▸ What you should do
Every line of the entries below that includes "nextInTurn" belongs in the answer, copied as written.

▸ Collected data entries
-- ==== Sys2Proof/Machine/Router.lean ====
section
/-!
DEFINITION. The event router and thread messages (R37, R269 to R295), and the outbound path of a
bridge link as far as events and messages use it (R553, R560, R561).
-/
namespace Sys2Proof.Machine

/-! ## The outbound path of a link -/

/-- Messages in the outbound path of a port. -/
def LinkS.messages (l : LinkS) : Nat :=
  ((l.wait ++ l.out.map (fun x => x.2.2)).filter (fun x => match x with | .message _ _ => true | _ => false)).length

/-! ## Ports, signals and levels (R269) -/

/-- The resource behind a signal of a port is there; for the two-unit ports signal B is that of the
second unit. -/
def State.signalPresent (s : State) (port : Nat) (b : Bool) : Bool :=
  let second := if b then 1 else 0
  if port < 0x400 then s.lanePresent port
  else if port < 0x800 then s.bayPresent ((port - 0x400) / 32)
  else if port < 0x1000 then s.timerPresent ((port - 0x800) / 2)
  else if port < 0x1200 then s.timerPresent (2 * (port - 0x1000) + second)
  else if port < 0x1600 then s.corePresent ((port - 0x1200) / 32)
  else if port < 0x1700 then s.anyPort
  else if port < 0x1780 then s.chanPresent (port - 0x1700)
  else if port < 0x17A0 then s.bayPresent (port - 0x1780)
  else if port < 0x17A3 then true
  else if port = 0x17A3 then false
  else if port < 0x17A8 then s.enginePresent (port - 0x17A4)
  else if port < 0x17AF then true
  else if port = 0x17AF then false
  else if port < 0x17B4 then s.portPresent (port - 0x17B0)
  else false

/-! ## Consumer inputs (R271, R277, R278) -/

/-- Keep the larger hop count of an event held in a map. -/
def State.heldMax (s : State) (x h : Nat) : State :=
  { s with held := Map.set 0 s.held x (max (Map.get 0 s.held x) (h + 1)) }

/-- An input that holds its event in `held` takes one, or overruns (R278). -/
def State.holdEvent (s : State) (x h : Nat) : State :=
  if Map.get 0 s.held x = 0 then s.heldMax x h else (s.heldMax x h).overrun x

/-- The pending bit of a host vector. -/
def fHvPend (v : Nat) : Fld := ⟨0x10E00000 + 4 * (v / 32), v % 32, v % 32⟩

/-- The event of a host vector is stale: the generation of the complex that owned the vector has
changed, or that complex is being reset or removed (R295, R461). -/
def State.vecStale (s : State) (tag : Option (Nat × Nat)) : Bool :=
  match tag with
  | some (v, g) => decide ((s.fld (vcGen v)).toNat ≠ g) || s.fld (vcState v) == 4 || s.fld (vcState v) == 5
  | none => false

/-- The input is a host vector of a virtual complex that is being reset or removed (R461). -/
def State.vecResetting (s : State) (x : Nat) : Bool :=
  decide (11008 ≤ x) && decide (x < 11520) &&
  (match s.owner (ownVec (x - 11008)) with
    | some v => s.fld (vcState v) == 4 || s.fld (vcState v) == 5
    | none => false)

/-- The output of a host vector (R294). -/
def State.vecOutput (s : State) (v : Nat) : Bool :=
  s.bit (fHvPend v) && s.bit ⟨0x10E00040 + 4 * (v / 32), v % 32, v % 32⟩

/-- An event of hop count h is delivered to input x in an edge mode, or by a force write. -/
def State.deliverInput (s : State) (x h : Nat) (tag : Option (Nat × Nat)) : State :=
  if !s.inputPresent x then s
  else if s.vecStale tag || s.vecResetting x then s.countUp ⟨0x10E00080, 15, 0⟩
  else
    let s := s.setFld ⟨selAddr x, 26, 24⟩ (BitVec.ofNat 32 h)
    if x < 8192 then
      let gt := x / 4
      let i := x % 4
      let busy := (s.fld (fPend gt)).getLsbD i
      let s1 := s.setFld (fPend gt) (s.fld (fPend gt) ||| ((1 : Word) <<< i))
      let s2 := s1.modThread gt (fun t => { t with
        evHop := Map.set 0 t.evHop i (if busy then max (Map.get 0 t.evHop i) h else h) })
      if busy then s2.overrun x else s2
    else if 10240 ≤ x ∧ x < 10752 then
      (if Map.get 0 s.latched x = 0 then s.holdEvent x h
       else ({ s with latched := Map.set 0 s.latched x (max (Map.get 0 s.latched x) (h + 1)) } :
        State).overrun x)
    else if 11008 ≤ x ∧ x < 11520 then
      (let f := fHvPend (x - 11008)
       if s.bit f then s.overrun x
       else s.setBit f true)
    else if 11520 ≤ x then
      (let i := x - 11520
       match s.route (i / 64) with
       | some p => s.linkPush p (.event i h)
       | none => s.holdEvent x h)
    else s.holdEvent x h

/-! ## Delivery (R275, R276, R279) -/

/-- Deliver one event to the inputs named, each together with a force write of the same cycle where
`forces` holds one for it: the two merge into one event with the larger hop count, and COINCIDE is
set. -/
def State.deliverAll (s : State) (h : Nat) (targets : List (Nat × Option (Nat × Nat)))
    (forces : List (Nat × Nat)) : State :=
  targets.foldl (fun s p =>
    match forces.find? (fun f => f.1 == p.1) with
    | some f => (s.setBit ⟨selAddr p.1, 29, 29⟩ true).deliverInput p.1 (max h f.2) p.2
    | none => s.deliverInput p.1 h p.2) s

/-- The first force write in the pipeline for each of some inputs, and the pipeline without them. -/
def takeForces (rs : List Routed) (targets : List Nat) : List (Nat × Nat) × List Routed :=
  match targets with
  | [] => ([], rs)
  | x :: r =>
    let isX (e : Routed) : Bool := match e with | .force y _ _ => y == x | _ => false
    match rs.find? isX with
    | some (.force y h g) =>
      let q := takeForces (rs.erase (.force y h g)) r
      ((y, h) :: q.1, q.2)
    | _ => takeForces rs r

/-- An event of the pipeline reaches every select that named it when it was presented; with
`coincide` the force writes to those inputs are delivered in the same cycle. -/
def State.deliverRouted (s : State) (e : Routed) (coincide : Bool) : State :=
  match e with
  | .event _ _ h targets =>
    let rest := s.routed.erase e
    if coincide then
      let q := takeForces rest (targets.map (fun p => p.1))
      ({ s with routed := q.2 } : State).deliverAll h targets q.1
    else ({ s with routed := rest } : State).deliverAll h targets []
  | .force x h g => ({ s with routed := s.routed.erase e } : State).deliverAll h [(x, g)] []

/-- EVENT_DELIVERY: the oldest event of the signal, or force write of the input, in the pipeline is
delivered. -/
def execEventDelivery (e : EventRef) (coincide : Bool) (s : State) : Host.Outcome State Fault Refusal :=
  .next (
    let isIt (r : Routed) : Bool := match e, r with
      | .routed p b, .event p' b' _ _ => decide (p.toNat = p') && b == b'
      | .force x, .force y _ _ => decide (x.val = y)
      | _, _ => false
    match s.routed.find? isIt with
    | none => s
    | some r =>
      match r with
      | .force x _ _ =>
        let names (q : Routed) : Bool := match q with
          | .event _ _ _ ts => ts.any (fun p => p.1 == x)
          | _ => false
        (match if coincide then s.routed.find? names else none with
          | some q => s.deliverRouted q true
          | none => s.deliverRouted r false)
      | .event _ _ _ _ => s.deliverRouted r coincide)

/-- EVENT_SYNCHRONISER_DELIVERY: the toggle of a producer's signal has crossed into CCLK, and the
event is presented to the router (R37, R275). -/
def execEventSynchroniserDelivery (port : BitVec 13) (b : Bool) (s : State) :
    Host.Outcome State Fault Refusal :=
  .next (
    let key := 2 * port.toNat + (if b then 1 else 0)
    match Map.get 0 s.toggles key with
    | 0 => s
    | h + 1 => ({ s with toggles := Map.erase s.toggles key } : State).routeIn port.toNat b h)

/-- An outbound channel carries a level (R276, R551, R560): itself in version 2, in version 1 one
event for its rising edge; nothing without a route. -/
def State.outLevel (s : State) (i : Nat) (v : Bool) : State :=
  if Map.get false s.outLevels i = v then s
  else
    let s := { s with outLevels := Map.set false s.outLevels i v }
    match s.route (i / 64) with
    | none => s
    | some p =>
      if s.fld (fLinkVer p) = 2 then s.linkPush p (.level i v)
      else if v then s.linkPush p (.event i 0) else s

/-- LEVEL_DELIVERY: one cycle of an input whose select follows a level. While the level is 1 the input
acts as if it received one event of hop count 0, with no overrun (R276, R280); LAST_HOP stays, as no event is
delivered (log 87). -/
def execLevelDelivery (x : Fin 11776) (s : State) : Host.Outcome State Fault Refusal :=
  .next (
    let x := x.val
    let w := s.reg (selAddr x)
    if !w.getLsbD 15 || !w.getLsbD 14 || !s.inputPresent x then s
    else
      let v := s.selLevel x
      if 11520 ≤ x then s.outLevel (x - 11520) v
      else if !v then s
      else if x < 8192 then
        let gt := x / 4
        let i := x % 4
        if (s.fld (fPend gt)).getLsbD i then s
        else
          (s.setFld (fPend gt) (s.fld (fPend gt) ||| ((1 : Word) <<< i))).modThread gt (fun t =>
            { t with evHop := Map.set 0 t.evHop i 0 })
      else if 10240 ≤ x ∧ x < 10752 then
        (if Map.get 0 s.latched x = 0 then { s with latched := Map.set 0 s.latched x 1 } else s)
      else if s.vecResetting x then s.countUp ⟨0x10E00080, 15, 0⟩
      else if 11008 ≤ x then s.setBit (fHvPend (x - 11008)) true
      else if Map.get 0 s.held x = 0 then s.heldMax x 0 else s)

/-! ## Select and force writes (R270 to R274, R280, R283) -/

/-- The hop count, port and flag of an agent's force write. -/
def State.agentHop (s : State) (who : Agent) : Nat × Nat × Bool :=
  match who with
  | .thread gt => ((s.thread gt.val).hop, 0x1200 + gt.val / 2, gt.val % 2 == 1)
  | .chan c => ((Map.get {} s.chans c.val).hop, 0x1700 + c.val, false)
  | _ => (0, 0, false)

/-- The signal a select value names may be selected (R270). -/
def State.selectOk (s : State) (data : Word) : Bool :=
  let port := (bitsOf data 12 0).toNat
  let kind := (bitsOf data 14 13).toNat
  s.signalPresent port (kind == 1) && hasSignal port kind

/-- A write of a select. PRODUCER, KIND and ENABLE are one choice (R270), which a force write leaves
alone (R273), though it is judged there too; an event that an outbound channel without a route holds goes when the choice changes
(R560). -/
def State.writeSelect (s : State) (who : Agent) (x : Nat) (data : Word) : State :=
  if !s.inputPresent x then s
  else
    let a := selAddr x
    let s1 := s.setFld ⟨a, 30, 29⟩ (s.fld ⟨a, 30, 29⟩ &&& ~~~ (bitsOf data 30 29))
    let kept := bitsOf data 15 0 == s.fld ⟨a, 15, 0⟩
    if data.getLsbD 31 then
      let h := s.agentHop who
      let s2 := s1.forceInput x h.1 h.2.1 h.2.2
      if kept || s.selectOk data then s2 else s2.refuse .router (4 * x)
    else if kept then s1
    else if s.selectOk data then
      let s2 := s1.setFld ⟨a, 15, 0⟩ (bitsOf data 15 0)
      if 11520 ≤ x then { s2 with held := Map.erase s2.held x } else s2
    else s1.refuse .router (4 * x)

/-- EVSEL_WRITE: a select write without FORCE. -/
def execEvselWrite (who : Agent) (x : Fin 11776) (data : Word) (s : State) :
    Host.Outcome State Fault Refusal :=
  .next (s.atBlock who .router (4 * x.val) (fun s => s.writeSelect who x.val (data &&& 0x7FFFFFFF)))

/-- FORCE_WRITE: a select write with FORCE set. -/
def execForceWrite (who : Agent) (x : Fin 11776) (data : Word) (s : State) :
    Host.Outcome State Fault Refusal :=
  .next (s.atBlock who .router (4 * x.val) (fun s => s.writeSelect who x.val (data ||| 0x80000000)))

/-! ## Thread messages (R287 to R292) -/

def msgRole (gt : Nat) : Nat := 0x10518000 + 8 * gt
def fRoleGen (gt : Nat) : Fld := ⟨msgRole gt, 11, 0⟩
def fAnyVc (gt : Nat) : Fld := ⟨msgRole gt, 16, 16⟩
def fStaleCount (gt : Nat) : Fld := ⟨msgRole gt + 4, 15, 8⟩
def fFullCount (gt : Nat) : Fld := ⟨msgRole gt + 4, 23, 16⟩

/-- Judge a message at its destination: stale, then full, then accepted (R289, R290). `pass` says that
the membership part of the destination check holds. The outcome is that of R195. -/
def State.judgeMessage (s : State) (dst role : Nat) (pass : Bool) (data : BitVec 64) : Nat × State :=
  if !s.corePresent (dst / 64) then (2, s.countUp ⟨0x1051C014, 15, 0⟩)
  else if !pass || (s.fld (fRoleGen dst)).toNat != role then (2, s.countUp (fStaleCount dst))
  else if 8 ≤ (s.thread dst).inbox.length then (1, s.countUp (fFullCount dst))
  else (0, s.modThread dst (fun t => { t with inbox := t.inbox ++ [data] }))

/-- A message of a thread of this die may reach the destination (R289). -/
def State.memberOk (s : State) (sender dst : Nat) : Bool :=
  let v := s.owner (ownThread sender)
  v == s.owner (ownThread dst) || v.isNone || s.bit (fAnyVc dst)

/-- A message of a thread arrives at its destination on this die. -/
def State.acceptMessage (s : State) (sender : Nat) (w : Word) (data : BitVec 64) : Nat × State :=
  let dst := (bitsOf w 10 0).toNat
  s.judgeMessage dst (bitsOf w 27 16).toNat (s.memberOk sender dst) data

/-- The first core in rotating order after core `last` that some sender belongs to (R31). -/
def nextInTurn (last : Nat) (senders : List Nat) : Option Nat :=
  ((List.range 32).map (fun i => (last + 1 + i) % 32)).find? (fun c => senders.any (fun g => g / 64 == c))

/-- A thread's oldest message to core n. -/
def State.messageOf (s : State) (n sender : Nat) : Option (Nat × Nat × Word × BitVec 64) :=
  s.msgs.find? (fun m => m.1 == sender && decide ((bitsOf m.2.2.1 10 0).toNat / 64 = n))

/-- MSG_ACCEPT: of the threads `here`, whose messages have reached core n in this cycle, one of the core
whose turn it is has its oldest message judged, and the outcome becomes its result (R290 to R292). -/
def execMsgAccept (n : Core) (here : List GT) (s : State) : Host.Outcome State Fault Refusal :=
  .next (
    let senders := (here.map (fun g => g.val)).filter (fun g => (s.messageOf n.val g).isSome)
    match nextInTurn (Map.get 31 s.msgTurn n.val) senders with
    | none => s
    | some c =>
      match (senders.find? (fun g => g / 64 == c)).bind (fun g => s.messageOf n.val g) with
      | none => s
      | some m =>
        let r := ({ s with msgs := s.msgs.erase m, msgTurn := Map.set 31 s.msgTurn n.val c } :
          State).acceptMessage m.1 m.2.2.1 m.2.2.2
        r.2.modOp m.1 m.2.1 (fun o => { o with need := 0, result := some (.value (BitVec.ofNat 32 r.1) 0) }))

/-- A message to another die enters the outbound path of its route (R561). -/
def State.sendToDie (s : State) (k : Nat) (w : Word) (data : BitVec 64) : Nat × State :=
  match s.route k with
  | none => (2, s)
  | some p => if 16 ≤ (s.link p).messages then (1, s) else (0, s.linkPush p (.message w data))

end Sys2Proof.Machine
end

▸ Response area
def nextInTurn (last : Nat) (senders : List Nat) : Option Nat :=
    match nextInTurn (Map.get 31 s.msgTurn n.val) senders with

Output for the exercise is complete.